### Task
Of the lines listed below, return exactly those that run from the line containing "setUp => rw" through the line containing "rw [State.shiftTick_low_last hsub", both included.

Stored data:
◇ ◇ ◇ ◇
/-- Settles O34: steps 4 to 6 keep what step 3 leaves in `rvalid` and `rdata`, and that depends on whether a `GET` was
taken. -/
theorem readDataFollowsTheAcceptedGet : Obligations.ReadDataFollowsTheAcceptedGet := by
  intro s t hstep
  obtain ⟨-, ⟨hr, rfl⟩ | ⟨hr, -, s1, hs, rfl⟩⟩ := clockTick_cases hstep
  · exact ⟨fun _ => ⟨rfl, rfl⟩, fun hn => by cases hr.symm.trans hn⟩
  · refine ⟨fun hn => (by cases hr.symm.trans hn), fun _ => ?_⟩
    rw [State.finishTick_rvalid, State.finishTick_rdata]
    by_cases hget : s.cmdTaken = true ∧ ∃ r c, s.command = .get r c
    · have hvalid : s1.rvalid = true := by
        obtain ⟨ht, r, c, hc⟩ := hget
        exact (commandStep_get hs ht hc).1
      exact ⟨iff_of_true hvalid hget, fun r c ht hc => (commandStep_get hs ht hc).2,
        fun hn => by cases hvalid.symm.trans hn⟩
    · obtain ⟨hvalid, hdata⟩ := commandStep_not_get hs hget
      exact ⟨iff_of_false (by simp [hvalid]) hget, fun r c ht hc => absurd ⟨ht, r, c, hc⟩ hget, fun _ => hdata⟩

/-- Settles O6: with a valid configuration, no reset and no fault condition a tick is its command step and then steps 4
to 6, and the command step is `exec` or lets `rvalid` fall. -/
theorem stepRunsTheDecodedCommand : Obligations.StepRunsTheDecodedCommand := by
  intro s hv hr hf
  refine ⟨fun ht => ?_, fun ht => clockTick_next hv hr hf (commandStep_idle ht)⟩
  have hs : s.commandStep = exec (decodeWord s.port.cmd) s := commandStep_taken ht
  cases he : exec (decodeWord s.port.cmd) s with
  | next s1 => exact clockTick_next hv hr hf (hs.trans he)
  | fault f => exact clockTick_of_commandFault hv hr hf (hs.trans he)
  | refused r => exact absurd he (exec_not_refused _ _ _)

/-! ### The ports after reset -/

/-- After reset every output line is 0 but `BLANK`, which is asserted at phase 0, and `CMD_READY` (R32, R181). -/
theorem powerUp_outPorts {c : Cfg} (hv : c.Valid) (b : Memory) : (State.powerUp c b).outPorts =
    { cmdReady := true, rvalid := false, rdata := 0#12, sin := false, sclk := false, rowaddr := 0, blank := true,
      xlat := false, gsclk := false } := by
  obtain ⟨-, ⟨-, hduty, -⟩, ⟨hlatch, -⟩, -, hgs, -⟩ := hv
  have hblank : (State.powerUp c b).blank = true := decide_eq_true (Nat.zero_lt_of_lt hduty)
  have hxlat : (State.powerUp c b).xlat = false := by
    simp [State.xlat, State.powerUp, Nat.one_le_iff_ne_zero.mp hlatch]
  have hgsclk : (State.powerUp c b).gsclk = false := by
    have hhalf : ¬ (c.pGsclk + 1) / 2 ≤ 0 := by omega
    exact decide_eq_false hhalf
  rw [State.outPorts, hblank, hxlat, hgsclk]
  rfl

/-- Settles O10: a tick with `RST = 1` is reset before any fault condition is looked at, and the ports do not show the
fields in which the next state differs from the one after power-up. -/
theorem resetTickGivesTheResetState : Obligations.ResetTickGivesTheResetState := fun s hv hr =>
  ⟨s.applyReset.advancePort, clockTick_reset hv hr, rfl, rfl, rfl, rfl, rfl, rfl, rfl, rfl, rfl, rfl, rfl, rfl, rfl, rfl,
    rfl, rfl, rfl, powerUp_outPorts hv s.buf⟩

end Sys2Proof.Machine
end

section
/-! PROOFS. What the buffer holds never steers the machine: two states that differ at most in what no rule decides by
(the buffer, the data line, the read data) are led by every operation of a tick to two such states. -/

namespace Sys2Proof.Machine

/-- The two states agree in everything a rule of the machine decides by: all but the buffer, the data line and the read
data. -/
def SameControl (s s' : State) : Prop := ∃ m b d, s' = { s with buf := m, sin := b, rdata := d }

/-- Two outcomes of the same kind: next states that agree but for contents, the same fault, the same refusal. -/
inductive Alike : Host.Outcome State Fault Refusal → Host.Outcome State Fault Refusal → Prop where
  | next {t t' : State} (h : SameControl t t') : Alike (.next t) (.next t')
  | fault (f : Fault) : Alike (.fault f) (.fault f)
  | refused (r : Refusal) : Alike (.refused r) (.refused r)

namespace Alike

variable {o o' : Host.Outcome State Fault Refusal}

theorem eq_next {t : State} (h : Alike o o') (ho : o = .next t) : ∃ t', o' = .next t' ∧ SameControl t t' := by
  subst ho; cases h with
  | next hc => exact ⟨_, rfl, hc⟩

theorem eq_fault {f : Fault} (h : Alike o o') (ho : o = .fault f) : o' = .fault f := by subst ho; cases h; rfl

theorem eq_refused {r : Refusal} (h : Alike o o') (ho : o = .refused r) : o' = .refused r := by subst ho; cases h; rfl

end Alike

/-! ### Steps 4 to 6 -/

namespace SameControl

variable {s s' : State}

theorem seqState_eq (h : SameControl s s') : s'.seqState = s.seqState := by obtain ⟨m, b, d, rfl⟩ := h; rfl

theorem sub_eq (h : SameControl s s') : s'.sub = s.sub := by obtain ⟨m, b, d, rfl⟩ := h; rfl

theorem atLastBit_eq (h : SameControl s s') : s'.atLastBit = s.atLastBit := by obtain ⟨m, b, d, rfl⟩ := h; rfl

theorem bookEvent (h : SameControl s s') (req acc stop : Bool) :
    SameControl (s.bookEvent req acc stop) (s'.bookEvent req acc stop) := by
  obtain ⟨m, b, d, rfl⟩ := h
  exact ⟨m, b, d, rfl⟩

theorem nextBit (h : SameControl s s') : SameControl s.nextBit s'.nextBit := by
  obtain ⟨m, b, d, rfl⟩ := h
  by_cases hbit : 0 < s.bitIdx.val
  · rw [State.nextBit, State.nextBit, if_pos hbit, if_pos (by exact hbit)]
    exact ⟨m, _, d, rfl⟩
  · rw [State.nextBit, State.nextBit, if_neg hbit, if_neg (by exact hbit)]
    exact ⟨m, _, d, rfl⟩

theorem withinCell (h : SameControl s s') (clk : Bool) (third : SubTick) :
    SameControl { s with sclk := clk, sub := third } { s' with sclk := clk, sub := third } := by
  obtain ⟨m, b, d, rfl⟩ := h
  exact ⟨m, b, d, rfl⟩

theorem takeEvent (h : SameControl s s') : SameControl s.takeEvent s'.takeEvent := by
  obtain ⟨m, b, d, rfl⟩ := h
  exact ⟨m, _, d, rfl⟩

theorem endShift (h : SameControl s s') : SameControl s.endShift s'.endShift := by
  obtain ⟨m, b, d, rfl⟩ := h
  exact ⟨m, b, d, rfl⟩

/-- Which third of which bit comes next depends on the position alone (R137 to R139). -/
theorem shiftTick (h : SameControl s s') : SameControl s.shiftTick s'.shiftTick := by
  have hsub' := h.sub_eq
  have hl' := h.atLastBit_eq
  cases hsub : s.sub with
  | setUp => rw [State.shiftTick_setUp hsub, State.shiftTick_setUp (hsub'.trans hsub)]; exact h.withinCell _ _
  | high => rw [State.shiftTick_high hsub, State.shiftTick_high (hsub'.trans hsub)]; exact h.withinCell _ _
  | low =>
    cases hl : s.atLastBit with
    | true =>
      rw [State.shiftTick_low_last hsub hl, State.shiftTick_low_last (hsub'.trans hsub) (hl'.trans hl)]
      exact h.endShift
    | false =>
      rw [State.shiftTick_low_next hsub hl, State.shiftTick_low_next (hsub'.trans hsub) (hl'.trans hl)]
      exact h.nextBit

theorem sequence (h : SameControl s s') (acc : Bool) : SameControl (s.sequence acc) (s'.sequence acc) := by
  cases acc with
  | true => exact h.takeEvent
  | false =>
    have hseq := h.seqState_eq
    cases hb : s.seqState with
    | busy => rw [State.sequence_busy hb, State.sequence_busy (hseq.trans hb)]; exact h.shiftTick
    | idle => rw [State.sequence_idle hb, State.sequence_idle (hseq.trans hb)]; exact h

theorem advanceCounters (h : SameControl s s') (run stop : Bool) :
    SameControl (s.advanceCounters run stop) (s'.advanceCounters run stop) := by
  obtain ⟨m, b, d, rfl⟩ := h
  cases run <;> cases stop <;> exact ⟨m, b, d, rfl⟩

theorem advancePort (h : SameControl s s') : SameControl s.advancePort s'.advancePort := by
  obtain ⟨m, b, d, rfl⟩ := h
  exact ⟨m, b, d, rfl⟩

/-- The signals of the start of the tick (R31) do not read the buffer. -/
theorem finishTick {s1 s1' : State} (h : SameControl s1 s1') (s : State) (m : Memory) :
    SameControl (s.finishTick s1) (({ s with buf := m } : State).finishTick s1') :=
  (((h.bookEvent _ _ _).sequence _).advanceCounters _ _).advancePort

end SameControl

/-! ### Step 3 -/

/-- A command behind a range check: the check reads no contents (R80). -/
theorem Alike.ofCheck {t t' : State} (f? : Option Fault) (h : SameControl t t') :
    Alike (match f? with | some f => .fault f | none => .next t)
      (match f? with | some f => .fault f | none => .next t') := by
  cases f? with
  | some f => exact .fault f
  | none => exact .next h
◇ ◇ ◇ ◇
### Final answer
  | setUp => rw [State.shiftTick_setUp hsub, State.shiftTick_setUp (hsub'.trans hsub)]; exact h.withinCell _ _
  | high => rw [State.shiftTick_high hsub, State.shiftTick_high (hsub'.trans hsub)]; exact h.withinCell _ _
  | low =>
    cases hl : s.atLastBit with
    | true =>
      rw [State.shiftTick_low_last hsub hl, State.shiftTick_low_last (hsub'.trans hsub) (hl'.trans hl)]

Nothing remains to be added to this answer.